EXERCISE: Copy, word for word, the lines of the entries below between the one with "def execFabricLoopRelock (q" and the one with "Clock outputs -/", inclusive, and leave out everything else.

---

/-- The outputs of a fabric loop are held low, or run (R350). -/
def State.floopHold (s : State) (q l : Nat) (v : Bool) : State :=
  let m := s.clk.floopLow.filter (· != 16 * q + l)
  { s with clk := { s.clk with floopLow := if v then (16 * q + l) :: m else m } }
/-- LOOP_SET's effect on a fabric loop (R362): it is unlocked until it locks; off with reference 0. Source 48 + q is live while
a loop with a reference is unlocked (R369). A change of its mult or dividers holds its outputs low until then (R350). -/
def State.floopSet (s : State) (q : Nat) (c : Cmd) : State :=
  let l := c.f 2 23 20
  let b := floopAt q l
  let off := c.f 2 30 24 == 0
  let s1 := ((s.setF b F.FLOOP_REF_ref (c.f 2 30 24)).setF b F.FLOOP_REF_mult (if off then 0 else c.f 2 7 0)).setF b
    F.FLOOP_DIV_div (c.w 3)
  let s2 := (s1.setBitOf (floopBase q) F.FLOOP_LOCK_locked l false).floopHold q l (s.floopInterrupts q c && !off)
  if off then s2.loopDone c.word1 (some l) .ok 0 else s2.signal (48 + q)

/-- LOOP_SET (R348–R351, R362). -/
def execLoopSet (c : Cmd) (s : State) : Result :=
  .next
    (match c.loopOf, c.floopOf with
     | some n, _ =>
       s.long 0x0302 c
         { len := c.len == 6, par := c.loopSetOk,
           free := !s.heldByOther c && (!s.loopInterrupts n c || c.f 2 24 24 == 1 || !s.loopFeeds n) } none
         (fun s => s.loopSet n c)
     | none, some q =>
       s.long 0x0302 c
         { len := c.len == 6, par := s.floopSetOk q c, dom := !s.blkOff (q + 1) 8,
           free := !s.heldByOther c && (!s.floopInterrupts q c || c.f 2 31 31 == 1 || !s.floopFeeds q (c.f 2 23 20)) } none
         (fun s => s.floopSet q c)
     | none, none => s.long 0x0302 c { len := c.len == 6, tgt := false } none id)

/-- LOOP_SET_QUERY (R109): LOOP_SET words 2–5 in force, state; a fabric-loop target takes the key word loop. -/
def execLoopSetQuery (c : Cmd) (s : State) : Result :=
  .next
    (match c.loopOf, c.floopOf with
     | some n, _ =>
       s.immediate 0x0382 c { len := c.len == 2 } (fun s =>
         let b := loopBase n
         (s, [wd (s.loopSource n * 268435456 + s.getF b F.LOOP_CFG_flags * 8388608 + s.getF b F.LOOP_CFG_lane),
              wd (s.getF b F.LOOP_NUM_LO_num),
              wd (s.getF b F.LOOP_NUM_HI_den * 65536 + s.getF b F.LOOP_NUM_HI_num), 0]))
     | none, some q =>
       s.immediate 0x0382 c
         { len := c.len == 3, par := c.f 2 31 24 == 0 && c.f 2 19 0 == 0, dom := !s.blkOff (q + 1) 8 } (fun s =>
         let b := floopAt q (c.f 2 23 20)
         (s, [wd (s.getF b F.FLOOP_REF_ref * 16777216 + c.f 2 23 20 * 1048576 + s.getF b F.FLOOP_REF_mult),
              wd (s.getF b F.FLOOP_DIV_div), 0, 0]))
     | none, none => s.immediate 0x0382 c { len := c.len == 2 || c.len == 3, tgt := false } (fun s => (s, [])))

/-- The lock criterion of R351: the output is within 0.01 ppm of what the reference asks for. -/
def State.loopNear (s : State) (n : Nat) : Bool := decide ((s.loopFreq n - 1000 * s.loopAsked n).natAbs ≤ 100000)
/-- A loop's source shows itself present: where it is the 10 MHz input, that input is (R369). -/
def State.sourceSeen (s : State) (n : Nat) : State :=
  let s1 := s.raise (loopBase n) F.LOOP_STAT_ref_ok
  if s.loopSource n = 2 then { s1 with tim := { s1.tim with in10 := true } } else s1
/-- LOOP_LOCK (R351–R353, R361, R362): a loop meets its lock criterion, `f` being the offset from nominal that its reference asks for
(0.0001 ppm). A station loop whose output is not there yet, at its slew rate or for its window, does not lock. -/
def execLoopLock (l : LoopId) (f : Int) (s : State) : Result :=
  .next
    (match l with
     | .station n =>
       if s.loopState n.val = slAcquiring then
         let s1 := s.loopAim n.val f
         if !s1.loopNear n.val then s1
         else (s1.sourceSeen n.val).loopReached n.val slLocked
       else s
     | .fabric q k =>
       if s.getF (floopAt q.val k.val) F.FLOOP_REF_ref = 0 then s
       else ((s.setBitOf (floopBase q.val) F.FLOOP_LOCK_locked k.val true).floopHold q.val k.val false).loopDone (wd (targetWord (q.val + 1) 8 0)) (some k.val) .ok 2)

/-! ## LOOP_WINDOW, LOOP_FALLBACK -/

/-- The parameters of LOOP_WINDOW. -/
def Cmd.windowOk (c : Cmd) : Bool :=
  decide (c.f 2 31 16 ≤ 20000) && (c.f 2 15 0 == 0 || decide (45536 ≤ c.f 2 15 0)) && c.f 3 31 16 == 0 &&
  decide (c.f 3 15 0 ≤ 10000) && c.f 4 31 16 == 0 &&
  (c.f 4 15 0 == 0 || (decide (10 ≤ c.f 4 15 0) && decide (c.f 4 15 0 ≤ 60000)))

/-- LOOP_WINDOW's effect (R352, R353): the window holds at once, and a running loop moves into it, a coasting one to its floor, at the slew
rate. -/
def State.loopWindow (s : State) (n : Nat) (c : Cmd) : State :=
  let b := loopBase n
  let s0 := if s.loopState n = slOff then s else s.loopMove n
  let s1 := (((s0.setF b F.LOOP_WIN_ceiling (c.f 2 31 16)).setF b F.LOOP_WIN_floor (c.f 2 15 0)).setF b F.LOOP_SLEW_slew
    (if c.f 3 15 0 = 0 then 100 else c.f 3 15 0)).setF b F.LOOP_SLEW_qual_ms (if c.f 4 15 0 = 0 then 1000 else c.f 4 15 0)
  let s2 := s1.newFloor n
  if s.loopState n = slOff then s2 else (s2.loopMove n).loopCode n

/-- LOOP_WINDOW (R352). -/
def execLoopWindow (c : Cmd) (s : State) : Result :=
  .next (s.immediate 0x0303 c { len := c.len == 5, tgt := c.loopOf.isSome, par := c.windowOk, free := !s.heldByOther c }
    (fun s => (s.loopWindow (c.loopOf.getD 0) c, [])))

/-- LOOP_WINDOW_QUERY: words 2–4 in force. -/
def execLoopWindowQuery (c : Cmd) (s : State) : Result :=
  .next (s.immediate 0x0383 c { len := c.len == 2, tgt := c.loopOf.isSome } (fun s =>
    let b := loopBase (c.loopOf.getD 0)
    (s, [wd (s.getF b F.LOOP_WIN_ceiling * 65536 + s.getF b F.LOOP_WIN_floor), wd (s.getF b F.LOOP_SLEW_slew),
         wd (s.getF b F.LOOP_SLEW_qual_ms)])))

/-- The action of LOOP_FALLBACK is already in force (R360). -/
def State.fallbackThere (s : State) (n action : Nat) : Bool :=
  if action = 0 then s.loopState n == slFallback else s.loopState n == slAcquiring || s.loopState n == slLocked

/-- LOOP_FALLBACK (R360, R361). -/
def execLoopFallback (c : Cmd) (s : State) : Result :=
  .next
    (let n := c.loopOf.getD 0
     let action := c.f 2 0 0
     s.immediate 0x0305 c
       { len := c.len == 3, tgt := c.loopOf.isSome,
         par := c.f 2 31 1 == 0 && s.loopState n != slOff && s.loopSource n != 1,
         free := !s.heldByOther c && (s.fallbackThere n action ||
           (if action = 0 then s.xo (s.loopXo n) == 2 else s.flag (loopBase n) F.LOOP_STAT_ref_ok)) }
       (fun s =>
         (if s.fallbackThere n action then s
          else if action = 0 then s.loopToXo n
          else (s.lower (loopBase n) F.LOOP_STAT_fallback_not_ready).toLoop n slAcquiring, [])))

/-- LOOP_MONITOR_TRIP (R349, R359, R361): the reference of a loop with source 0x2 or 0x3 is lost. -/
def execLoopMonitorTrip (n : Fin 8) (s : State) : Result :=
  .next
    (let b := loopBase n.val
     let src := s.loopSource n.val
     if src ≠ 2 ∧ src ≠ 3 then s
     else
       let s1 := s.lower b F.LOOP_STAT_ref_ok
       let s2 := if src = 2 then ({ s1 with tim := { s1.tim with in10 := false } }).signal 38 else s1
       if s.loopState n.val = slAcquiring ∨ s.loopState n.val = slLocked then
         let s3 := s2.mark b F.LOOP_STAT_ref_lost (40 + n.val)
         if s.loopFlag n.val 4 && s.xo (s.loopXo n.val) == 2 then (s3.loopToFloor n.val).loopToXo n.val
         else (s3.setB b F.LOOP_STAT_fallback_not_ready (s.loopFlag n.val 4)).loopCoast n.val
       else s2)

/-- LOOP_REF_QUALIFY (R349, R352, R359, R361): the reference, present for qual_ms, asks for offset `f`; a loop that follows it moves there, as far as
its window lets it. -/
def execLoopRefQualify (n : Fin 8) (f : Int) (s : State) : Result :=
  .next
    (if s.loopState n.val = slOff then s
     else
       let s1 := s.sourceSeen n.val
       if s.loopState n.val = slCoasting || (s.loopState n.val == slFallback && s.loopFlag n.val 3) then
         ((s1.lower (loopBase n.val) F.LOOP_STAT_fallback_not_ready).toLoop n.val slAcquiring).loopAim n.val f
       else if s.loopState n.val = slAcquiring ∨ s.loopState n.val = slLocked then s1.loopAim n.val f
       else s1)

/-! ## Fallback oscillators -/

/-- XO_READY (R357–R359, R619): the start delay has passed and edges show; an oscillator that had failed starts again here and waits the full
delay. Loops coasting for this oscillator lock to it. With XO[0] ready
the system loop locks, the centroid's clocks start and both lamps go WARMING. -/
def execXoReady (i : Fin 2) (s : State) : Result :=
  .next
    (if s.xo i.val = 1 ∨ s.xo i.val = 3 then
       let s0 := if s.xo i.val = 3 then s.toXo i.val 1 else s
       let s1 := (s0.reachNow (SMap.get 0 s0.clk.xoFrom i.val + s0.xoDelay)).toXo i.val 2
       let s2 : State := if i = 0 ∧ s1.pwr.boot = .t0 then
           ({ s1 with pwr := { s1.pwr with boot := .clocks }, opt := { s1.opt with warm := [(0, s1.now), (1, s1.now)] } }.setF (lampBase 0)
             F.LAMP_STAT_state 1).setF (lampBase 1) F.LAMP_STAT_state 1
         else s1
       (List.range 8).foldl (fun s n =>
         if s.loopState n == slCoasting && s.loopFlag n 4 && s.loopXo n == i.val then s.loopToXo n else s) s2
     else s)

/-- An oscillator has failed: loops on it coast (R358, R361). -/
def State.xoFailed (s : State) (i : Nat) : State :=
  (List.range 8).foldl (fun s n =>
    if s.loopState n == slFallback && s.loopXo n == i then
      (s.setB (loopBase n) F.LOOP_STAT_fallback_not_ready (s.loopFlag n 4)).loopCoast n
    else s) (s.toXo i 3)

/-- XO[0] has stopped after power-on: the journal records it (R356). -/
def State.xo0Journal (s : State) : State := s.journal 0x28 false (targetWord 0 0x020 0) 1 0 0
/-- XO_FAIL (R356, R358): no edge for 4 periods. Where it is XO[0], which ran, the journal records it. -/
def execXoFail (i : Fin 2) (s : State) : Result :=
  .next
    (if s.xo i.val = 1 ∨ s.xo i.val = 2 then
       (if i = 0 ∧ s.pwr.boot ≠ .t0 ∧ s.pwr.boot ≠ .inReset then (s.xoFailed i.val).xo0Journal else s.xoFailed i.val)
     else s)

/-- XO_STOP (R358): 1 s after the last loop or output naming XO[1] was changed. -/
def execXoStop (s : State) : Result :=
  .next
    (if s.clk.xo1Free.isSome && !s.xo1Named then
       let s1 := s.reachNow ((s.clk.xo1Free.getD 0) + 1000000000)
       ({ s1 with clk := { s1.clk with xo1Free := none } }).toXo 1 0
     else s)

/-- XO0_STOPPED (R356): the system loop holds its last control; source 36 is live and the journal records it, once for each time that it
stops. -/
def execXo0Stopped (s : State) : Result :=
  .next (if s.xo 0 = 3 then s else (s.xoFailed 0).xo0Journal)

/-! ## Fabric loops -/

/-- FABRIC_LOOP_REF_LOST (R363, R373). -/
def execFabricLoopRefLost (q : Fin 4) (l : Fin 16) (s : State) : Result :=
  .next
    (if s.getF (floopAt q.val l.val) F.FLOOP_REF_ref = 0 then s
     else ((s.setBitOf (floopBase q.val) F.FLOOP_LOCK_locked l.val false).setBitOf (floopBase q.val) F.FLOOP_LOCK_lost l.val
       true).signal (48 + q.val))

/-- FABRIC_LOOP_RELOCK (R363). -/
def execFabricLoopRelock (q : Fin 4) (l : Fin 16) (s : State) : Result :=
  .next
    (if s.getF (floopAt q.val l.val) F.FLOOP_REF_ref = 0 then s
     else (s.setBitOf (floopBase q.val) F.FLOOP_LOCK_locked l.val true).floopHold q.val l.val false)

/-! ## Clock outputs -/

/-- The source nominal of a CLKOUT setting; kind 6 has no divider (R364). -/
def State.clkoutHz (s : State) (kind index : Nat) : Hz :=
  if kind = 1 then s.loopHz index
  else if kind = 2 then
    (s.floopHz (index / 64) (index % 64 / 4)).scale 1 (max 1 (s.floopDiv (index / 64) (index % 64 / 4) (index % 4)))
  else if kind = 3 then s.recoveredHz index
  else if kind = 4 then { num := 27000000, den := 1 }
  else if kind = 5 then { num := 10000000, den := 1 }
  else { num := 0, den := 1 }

---

ANSWER SPACE:
def execFabricLoopRelock (q : Fin 4) (l : Fin 16) (s : State) : Result :=
  .next
    (if s.getF (floopAt q.val l.val) F.FLOOP_REF_ref = 0 then s
     else (s.setBitOf (floopBase q.val) F.FLOOP_LOCK_locked l.val true).floopHold q.val l.val false)

/-! ## Clock outputs -/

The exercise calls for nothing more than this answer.